3.11.2005

I’ll be like that Indian girl with the wrinkled sweat-stained white Jack Daniel’s baseball cap and the dirty fingernails who held her hand, palm facing out, across her eyes, so that I wouldn’t exist. Maybe she's not crazy.

No profit or loss, no equity statement, no policy, drag it out and say I really don’t like it, the way words lose their meanings. Babble-on. What ever whatever words. I wonder about the hidden lost depths in words like “knit” and “knot” and “know,” “write” and “wry” and “wring.” Get around it. Twist it. Delve. Linguistical spelunking. These things keep me up long after the trains in the yard, early or late between the darkest hours of the night, are done clanging and locking and thumping and whistling in their linear love.

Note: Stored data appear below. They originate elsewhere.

theorem State.ddrUe_frame {W : Nat → Prop} (s : State) (addr : ℕ) (hw0 : W (R.DDR_STAT)) (hw1 : W (R.DDR_UE_CNT)) (hw2 : W (R.DDR_UE_ADDR)) (hw3 : W (R.EVT_PEND (86 / 32))) (hw4 : W (R.EVT_LOST_CNT)) (hw5 : W (R.EVT_STAT)) (hw6 : W (R.ACQ_STAT)) (hw7 : W (R.ACQ_FIFO)) (hw8 : W (R.EVT_PEND (81 / 32))) : Frame [.evt, .acq, .ddr] W s (State.ddrUe s addr) := by
  unfold State.ddrUe
  extract_lets x0 x1 x2
  have hx0 : Frame [.evt, .acq, .ddr] W s x0 := by
    (with_reducible conv => arg 4; whnf)
    with_reducible refine Frame.incSat ?_ ?_
    with_reducible refine Frame.set1 ?_ ?_
    exact Frame.refl ..
    exact hw0; exact hw1
  have hx1 : Frame [.evt, .acq, .ddr] W s x1 := by
    (with_reducible conv => arg 4; whnf)
    with_reducible refine Frame.whenDo ?_ ?_
    exact hx0
    intro u5 hu6
    with_reducible refine Frame.set1 ?_ ?_
    with_reducible refine Frame.setF ?_ ?_
    assumption
    exact hw2; exact hw2
  have hx2 : Frame [.evt, .acq, .ddr] W s x2 := by
    (with_reducible conv => arg 4; whnf)
    with_reducible refine Frame.step ?_ (State.ddrEvent_frame _ ?_ ?_ ?_) (by decide)
    exact hx1
    exact hw3; exact hw4; exact hw5
  with_reducible refine Frame.whenDo ?_ ?_
  exact hx2
  intro u3 hu4
  with_reducible refine Frame.step ?_ (State.acqStop_frame _ _ ?_ ?_ ?_ ?_ ?_) (by decide)
  assumption
  exact hw6; exact hw7; exact hw8; exact hw4; exact hw5

theorem execDdrUncorrectableError_frame {W : Nat → Prop} (addr : ℕ) (s : State) (hw0 : W (R.DDR_STAT)) (hw1 : W (R.DDR_UE_CNT)) (hw2 : W (R.DDR_UE_ADDR)) (hw3 : W (R.EVT_PEND (86 / 32))) (hw4 : W (R.EVT_LOST_CNT)) (hw5 : W (R.EVT_STAT)) (hw6 : W (R.ACQ_STAT)) (hw7 : W (R.ACQ_FIFO)) (hw8 : W (R.EVT_PEND (81 / 32))) : Frame.out [.evt, .acq, .ddr] W s (execDdrUncorrectableError addr s) := by
  unfold execDdrUncorrectableError
  extract_lets x0 x1
  have hx0 : Frame [.evt, .acq, .ddr] W s x0 := by
    (with_reducible conv => arg 4; whnf)
    with_reducible refine Frame.step ?_ (State.ddrUe_frame _ _ ?_ ?_ ?_ ?_ ?_ ?_ ?_ ?_ ?_) (by decide)
    exact Frame.refl ..
    exact hw0; exact hw1; exact hw2; exact hw3; exact hw4; exact hw5; exact hw6; exact hw7; exact hw8
  with_reducible refine Frame.out_next ?_
  with_reducible refine Frame.iteOf ?_ ?_
  exact hx0
  ((with_reducible refine Frame.step ?_ (State.putAcq_keep _ _ ?_) (by decide)); on_goal 2 => first | with_reducible rfl | with_reducible exact ⟨rfl, rfl⟩ | (simp +zetaDelta <;> fail))
  exact hx0

theorem execDdrTrainingLoss_frame {W : Nat → Prop} (s : State) (hw0 : W (R.DDR_STAT)) (hw1 : W (R.EVT_PEND (86 / 32))) (hw2 : W (R.EVT_LOST_CNT)) (hw3 : W (R.EVT_STAT)) (hw4 : W (R.ACQ_STAT)) (hw5 : W (R.ACQ_FIFO)) (hw6 : W (R.EVT_PEND (81 / 32))) : Frame.out [.evt, .acq, .ddr] W s (execDdrTrainingLoss s) := by
  unfold execDdrTrainingLoss
  extract_lets x0
  have hx0 : Frame [.evt, .acq, .ddr] W s x0 := by
    (with_reducible conv => arg 4; whnf)
    with_reducible refine Frame.step ?_ (State.ddrEvent_frame _ ?_ ?_ ?_) (by decide)
    with_reducible refine Frame.clr ?_ ?_
    with_reducible refine Frame.set1 ?_ ?_
    exact Frame.refl ..
    exact hw0; exact hw0; exact hw1; exact hw2; exact hw3
  with_reducible refine Frame.out_next ?_
  with_reducible refine Frame.whenDo ?_ ?_
  exact hx0
  intro u1 hu2
  with_reducible refine Frame.step ?_ (State.acqStop_frame _ _ ?_ ?_ ?_ ?_ ?_) (by decide)
  assumption
  exact hw4; exact hw5; exact hw6; exact hw2; exact hw3

theorem execTrain_frame {W : Nat → Prop} (val : Word) (s : State) (hw0 : W (R.GLB_ACC_ERR)) (hw1 : W (R.DDR_CTL)) : Frame.out [] W s (execTrain val s) := by
  unfold execTrain
  with_reducible refine Frame.out_next ?_
  with_reducible refine State.bar0Write_frame _ _ _ ?_ (by decide) ?_ ?_
  exact hw0
  exact Frame.refl ..
  intro u0 hu1
  with_reducible refine Frame.step ?_ (State.ddrTrain_frame _ _ ?_) (by decide)
  assumption
  exact hw1

theorem execDdrTrainingDone_frame {W : Nat → Prop} (ok : Bool) (s : State) (hw0 : W (R.DDR_CTL)) (hw1 : W (R.DDR_STAT)) : Frame.out [] W s (execDdrTrainingDone ok s) := by
  unfold execDdrTrainingDone
  split
  extract_lets x0 x1
  have hx1 : Frame [] W s x1 := by
    (with_reducible conv => arg 4; whnf)
    with_reducible refine Frame.setB ?_ ?_
    with_reducible refine Frame.clr ?_ ?_
    exact Frame.refl ..
    exact hw0; exact hw1
  with_reducible refine Frame.out_next ?_
  with_reducible refine Frame.iteOf ?_ ?_
  exact hx1
  with_reducible refine Frame.set1 ?_ ?_
  exact hx1
  exact hw1
  with_reducible refine Frame.out_next ?_
  exact Frame.refl ..

theorem State.putCore_frame {W : Nat → Prop} (s : State) (k : ℕ) (c : Core) : Frame [.hif] W s (State.putCore s k c) := by
  unfold State.putCore
  ((with_reducible refine Frame.upd ?_ ?_); on_goal 2 => (intro p hp; cases p <;> first | exact (hp (by decide)).elim | (dsimp only [Part.same] <;> fail)))
  exact Frame.refl ..

theorem State.coreEnds_frame {W : Nat → Prop} (s : State) (t : PktTag) : Frame [.hif] W s (State.coreEnds s t) := by
  unfold State.coreEnds
  with_reducible refine Frame.eachDo ?_ ?_
  exact Frame.refl ..
  intro u0 x1 hu2
  split
  with_reducible refine Frame.iteOf ?_ ?_
  with_reducible refine Frame.step ?_ (State.putCore_frame _ _ _) (by decide)
  assumption
  assumption
  assumption

theorem State.packetEnds_frame {W : Nat → Prop} (s : State) (t : Option PktTag) (status : ℕ) (detail : ℕ) (res : List Word) : Frame [.hif] W s (State.packetEnds s t status detail res) := by
  unfold State.packetEnds
  split
  exact Frame.refl ..
  with_reducible refine Frame.step ?_ (State.coreEnds_frame _ _) (by decide)
  with_reducible refine Frame.step ?_ (State.finish_frame _ _ _ _ _ _) (by decide)
  exact Frame.refl ..

theorem State.markWork_frame {W : Nat → Prop} (s : State) (a : ℕ) (g : LawWork → LawWork) : Frame [.piers] W s (State.markWork s a g) := by
  unfold State.markWork
  split
  exact Frame.refl ..
  with_reducible refine Frame.step ?_ (State.putPier_frame _ _ _) (by decide)
  exact Frame.refl ..

theorem State.ddrCorrect_frame {W : Nat → Prop} (s : State) (n : ℕ) (hw0 : W (R.DDR_STAT)) (hw1 : W (R.DDR_CE_CNT)) : Frame [] W s (State.ddrCorrect s n) := by
  unfold State.ddrCorrect
  with_reducible refine Frame.whenDo ?_ ?_
  exact Frame.refl ..
  intro u0 hu1
  with_reducible refine Frame.incSat ?_ ?_
  with_reducible refine Frame.set1 ?_ ?_
  assumption
  exact hw0; exact hw1

theorem State.msixSend_frame {W : Nat → Prop} (s : State) (v : ℕ) : Frame [.evt] W s (State.msixSend s v) := by
  unfold State.msixSend
  ((with_reducible refine Frame.upd ?_ ?_); on_goal 2 => (intro p hp; cases p <;> first | exact (hp (by decide)).elim | (dsimp only [Part.same] <;> fail)))
  exact Frame.refl ..

theorem State.msixRelease_frame {W : Nat → Prop} (s : State) : Frame [.evt] W s (State.msixRelease s) := by
  unfold State.msixRelease
  with_reducible refine Frame.eachDo ?_ ?_
  exact Frame.refl ..
  intro u0 x1 hu2
  with_reducible refine Frame.whenDo ?_ ?_
  assumption
  intro u3 hu4
  with_reducible refine Frame.step ?_ (State.msixSend_frame _ _) (by decide)
  assumption

theorem State.evtAppend_frame {W : Nat → Prop} (s : State) (src : ℕ) (count : ℕ) (t : NetTime) (detail : BitVec 16) (data : Word) (hw0 : ∀ i0, W (R.EVT_QUEUE i0)) (hw1 : ∀ i0, W (R.EVT_QUEUE i0 + 4)) (hw2 : ∀ i0, W (R.EVT_QUEUE i0 + 8)) (hw3 : ∀ i0, W (R.EVT_QUEUE i0 + 12)) (hw4 : W (R.EVT_TAIL)) : Frame [.evt] W s (State.evtAppend s src count t detail data) := by
  unfold State.evtAppend
  extract_lets x0 x1 x2 x3 x4 x5 x6 x7 x8
  have hx3 : Frame [.evt] W s x3 := by
    (with_reducible conv => arg 4; whnf)
    with_reducible refine Frame.putReg ?_ ?_
    with_reducible refine Frame.putReg ?_ ?_
    with_reducible refine Frame.putReg ?_ ?_
    with_reducible refine Frame.putReg ?_ ?_
    exact Frame.refl ..
    exact hw0 _; exact hw1 _; exact hw2 _; exact hw3 _
  have hx4 : Frame [.evt] W s x4 := by
    (with_reducible conv => arg 4; whnf)
    with_reducible refine Frame.setF ?_ ?_
    exact hx3
    exact hw4
  have hx5 : Frame [.evt] W s x5 := by
    (with_reducible conv => arg 4; whnf)
    with_reducible refine Frame.whenDo ?_ ?_
    exact hx4
    intro u11 hu12
    with_reducible refine Frame.setB ?_ ?_
    assumption
    exact hw4
  have hx7 : Frame [.evt] W s x7 := by
    (with_reducible conv => arg 4; whnf)
    ((with_reducible refine Frame.upd ?_ ?_); on_goal 2 => (intro p hp; cases p <;> first | exact (hp (by decide)).elim | (dsimp only [Part.same] <;> fail)))
    exact hx5
  with_reducible refine Frame.whenDo ?_ ?_
  exact hx7
  intro u9 hu10
  with_reducible refine Frame.step ?_ (State.vecCount_frame _ _) (by decide)
  assumption
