theorem State.reloadWrite_frame {W : Nat → Prop} (s : State) (p : ℕ) : Frame [.piers, .deck, .pierMem] W s (State.reloadWrite s p) := by
  unfold State.reloadWrite
  extract_lets x0 x1 x2 x3 x4
  have hx3 : Frame [.piers, .deck, .pierMem] W s x3 := by
    (with_reducible conv => arg 4; whnf)
    ((with_reducible refine Frame.upd ?_ ?_); on_goal 2 => (intro p hp; cases p <;> first | exact (hp (by decide)).elim | (dsimp only [Part.same] <;> fail)))
    exact Frame.refl ..
  with_reducible refine Frame.step ?_ (State.putPier_frame _ _ _) (by decide)
  exact hx3

theorem State.headStep_frame {W : Nat → Prop} (s : State) (q : FlashReq) (x : FlashStep) (more : List FlashStep) (hw0 : ∀ i0, W (R.NVS_GEN i0)) (hw1 : W (R.BBX_COUNT)) (hw2 : W (R.BBX_STAT)) (hw3 : W (R.BBX_TILES)) (hw4 : W (R.BBX_SEQ)) (hw5 : W (R.NVS_QFILL)) (hw6 : W (R.EVT_PEND (128 / 32))) (hw7 : W (R.EVT_LOST_CNT)) (hw8 : W (R.EVT_STAT)) (hw9 : W (R.NVS_STAT)) (hw10 : W (R.EVT_PEND (132 / 32))) (hw11 : W (R.NVS_ERR_CNT)) (hw12 : W (R.EVT_PEND (133 / 32))) (hw13 : ∀ i0, W (R.NVS_WP i0)) (hw14 : ∀ i0, W (R.BBX_ASEQ i0)) : Frame [.evt, .piers, .deck, .pierMem, .hif, .nvs, .flash] W s (State.headStep s q x more) := by
  unfold State.headStep
  extract_lets x0
  have hx0 : Frame [.evt, .piers, .deck, .pierMem, .hif, .nvs, .flash] W s x0 := by
    (with_reducible conv => arg 4; whnf)
    split
    with_reducible refine Frame.step ?_ (State.flashProgram_frame _ _ _) (by decide)
    exact Frame.refl ..
    extract_lets x2 x3
    have hx2 : Frame [.evt, .piers, .deck, .pierMem, .hif, .nvs, .flash] W s x2 := by
      (with_reducible conv => arg 4; whnf)
      with_reducible refine Frame.step ?_ (State.headerGone_frame _ _ ?_) (by decide)
      with_reducible refine Frame.step ?_ (State.flashErase_frame _ _) (by decide)
      exact Frame.refl ..
      exact fun _ => hw0 _
    ((with_reducible refine Frame.step ?_ (State.putNvs_keep _ _ ?_) (by decide)); on_goal 2 => first | with_reducible rfl | with_reducible exact ⟨rfl, rfl⟩ | (simp +zetaDelta <;> fail))
    exact hx2
    exact Frame.refl ..
  split
  split
  with_reducible refine Frame.step ?_ (State.loadRead_frame _ _ _ _ ?_ ?_ ?_ ?_ ?_ ?_ ?_ ?_) (by decide)
  assumption
  exact hw1; exact hw2; exact hw3; exact hw4; exact hw5; exact hw6; exact hw7; exact hw8
  exact hx0
  with_reducible refine Frame.step ?_ (State.commitStep_frame _ _ _ _ ?_ ?_ ?_ ?_ ?_ ?_ ?_ ?_ ?_ ?_ ?_) (by decide)
  exact hx0
  exact hw9; exact hw0 _; exact hw13 _; exact hw13 _; exact hw10; exact hw7; exact hw8; exact hw5; exact hw6; exact hw11; exact hw12
  with_reducible refine Frame.iteOf ?_ ?_
  with_reducible refine Frame.step ?_ (State.headDone_frame _ _ _ ?_ ?_ ?_ ?_) (by decide)
  with_reducible refine Frame.setF ?_ ?_
  exact hx0
  exact hw13 _; exact hw5; exact hw6; exact hw7; exact hw8
  with_reducible refine Frame.step ?_ (State.headSteps_frame _ _ _) (by decide)
  exact hx0
  with_reducible refine Frame.iteOf ?_ ?_
  extract_lets x1
  have hx1 : Frame [.evt, .piers, .deck, .pierMem, .hif, .nvs, .flash] W s x1 := by
    (with_reducible conv => arg 4; whnf)
    with_reducible refine Frame.putReg ?_ ?_
    with_reducible refine Frame.setF ?_ ?_
    exact hx0
    exact hw2; exact hw14 _
  with_reducible refine Frame.step ?_ (State.headDone_frame _ _ _ ?_ ?_ ?_ ?_) (by decide)
  exact hx1
  exact hw5; exact hw6; exact hw7; exact hw8
  with_reducible refine Frame.step ?_ (State.headSteps_frame _ _ _) (by decide)
  exact hx0
  with_reducible refine Frame.iteOf ?_ ?_
  with_reducible refine Frame.step ?_ (State.headDone_frame _ _ _ ?_ ?_ ?_ ?_) (by decide)
  with_reducible refine Frame.step ?_ (State.reloadWrite_frame _ _) (by decide)
  exact hx0
  exact hw5; exact hw6; exact hw7; exact hw8
  with_reducible refine Frame.step ?_ (State.headSteps_frame _ _ _) (by decide)
  exact hx0

theorem State.flashSpoil_frame {W : Nat → Prop} (s : State) (a : ℕ) (n : ℕ) : Frame [.free, .nvs, .flash] W s (State.flashSpoil s a n) := by
  unfold State.flashSpoil
  extract_lets x0
  have hx0 : Frame [.free, .nvs, .flash] W s x0 := by
    (with_reducible conv => arg 4; whnf)
    with_reducible refine Frame.step ?_ (State.flashSet_frame _ _ _) (by decide)
    exact Frame.refl ..
  ((with_reducible refine Frame.upd ?_ ?_); on_goal 2 => (intro p hp; cases p <;> first | exact (hp (by decide)).elim | (dsimp only [Part.same] <;> fail)))
  exact hx0

theorem State.headFail_frame {W : Nat → Prop} (s : State) (q : FlashReq) (x : FlashStep) (hw0 : ∀ i0, W (R.NVS_GEN i0)) (hw1 : W (R.NVS_STAT)) (hw2 : W (R.NVS_ERR_CNT)) (hw3 : W (R.EVT_PEND (133 / 32))) (hw4 : W (R.EVT_LOST_CNT)) (hw5 : W (R.EVT_STAT)) (hw6 : W (R.BBX_STAT)) (hw7 : ∀ i0, W (R.PIR_STAT i0)) (hw8 : ∀ i0, W (R.PIR_CTL i0)) (hw9 : W (R.NVS_QFILL)) (hw10 : W (R.EVT_PEND (128 / 32))) : Frame [.free, .evt, .hif, .nvs, .flash] W s (State.headFail s q x) := by
  unfold State.headFail
  split
  extract_lets x0 x1 x2
  have hx0 : Frame [.free, .evt, .hif, .nvs, .flash] W s x0 := by
    (with_reducible conv => arg 4; whnf)
    with_reducible refine Frame.step ?_ (State.mediaError_frame _ _ _ ?_ ?_ ?_ ?_ ?_) (by decide)
    refine Frame.fst (by assumption) ?_
    split
    (with_reducible conv => arg 4; whnf)
    with_reducible refine Frame.step ?_ (State.flashSpoil_frame _ _ _) (by decide)
    exact Frame.refl ..
    (with_reducible conv => arg 4; whnf)
    with_reducible refine Frame.step ?_ (State.headerGone_frame _ _ ?_) (by decide)
    with_reducible refine Frame.step ?_ (State.flashSpoil_frame _ _ _) (by decide)
    exact Frame.refl ..
    exact fun _ => hw0 _
    (with_reducible conv => arg 4; whnf)
    exact Frame.refl ..
    exact hw1; exact hw2; exact hw3; exact hw4; exact hw5
  have hx2 : Frame [.free, .evt, .hif, .nvs, .flash] W s x2 := by
    (with_reducible conv => arg 4; whnf)
    split
    with_reducible refine Frame.set1 ?_ ?_
    ((with_reducible refine Frame.step ?_ (State.putNvs_keep _ _ ?_) (by decide)); on_goal 2 => first | with_reducible rfl | with_reducible exact ⟨rfl, rfl⟩ | (simp +zetaDelta <;> fail))
    exact hx0
    exact hw6
    with_reducible refine Frame.clr ?_ ?_
    with_reducible refine Frame.setF ?_ ?_
    exact hx0
    exact hw7 _; exact hw8 _
    with_reducible refine Frame.putReg ?_ ?_
    exact hx0
    exact hw0 _
    exact hx0
  with_reducible refine Frame.step ?_ (State.headDone_frame _ _ _ ?_ ?_ ?_ ?_) (by decide)
  exact hx2
  exact hw9; exact hw10; exact hw4; exact hw5

theorem execFlashOperationEnd_frame {W : Nat → Prop} (ok : Bool) (s : State) (hw0 : W (R.NVS_STAT)) (hw1 : ∀ i0, W (R.BBX_ASEQ i0)) (hw2 : W (R.BBX_TILES)) (hw3 : W (R.EVT_PEND (131 / 32))) (hw4 : W (R.EVT_LOST_CNT)) (hw5 : W (R.EVT_STAT)) (hw6 : W (R.BBX_STAT)) (hw7 : W (R.NVS_ERR_CNT)) (hw8 : W (R.EVT_PEND (133 / 32))) (hw9 : ∀ i0, W (R.NVS_GEN i0)) (hw10 : W (R.BBX_COUNT)) (hw11 : W (R.BBX_SEQ)) (hw12 : W (R.NVS_QFILL)) (hw13 : W (R.EVT_PEND (128 / 32))) (hw14 : W (R.EVT_PEND (132 / 32))) (hw15 : ∀ i0, W (R.NVS_WP i0)) (hw16 : ∀ i0, W (R.PIR_STAT i0)) (hw17 : ∀ i0, W (R.PIR_CTL i0)) : Frame.out [.free, .evt, .piers, .deck, .pierMem, .hif, .nvs, .flash] W s (execFlashOperationEnd ok s) := by
  unfold execFlashOperationEnd
  split
  with_reducible refine Frame.out_next ?_
  exact Frame.refl ..
  split
  with_reducible refine Frame.out_next ?_
  exact Frame.refl ..
  extract_lets x0 x1
  have hx1 : Frame [.free, .evt, .piers, .deck, .pierMem, .hif, .nvs, .flash] W s x1 := by
    (with_reducible conv => arg 4; whnf)
    with_reducible refine Frame.clr ?_ ?_
    ((with_reducible refine Frame.step ?_ (State.putNvs_keep _ _ ?_) (by decide)); on_goal 2 => first | with_reducible rfl | with_reducible exact ⟨rfl, rfl⟩ | (simp +zetaDelta <;> fail))
    exact Frame.refl ..
    exact hw0
  split
  split
  with_reducible refine Frame.out_next ?_
  exact hx1
  with_reducible refine Frame.out_next ?_
  with_reducible refine Frame.iteOf ?_ ?_
  with_reducible refine Frame.step ?_ (State.boxStep_frame _ _ _ ?_ ?_ ?_ ?_ ?_ ?_) (by decide)
  exact hx1
  exact hw1 _; exact hw2; exact hw3; exact hw4; exact hw5; exact hw6
  with_reducible refine Frame.step ?_ (State.boxCommitted_frame _ ?_) (by decide)
  with_reducible refine Frame.step ?_ (State.mediaError_frame _ _ _ ?_ ?_ ?_ ?_ ?_) (by decide)
  exact hx1
  exact hw0; exact hw7; exact hw8; exact hw4; exact hw5; exact hw6
  split
  with_reducible refine Frame.out_next ?_
  exact hx1
  split
  with_reducible refine Frame.out_next ?_
  exact hx1
  with_reducible refine Frame.out_next ?_
  with_reducible refine Frame.iteOf ?_ ?_
  with_reducible refine Frame.step ?_ (State.headStep_frame _ _ _ _ ?_ ?_ ?_ ?_ ?_ ?_ ?_ ?_ ?_ ?_ ?_ ?_ ?_ ?_ ?_) (by decide)
  exact hx1
  exact fun _ => hw9 _; exact hw10; exact hw6; exact hw2; exact hw11; exact hw12; exact hw13; exact hw4; exact hw5; exact hw0; exact hw14; exact hw7; exact hw8; exact fun _ => hw15 _; exact fun _ => hw1 _
  with_reducible refine Frame.step ?_ (State.headFail_frame _ _ _ ?_ ?_ ?_ ?_ ?_ ?_ ?_ ?_ ?_ ?_ ?_) (by decide)
  exact hx1
  exact fun _ => hw9 _; exact hw0; exact hw7; exact hw8; exact hw4; exact hw5; exact hw6; exact fun _ => hw16 _; exact fun _ => hw17 _; exact hw12; exact hw13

A grey old man with white hair stood under a young blossoming cherry tree. White blossoms fell in the bright sun. He stood shoulders hunched, face drawn into wrinkles from years of worry and joy, and he watched something that could have been a hundred yards or a hundred miles away that I could not see. His gaze did not flicker, he stood long and quiet and I wondered at the past worn into the soles of his shoes.

My bottom lip split and I taste blood even though it is not bleeding. That scent is like sunshine, hematite, the ocean. This body of mine desires to slide through water.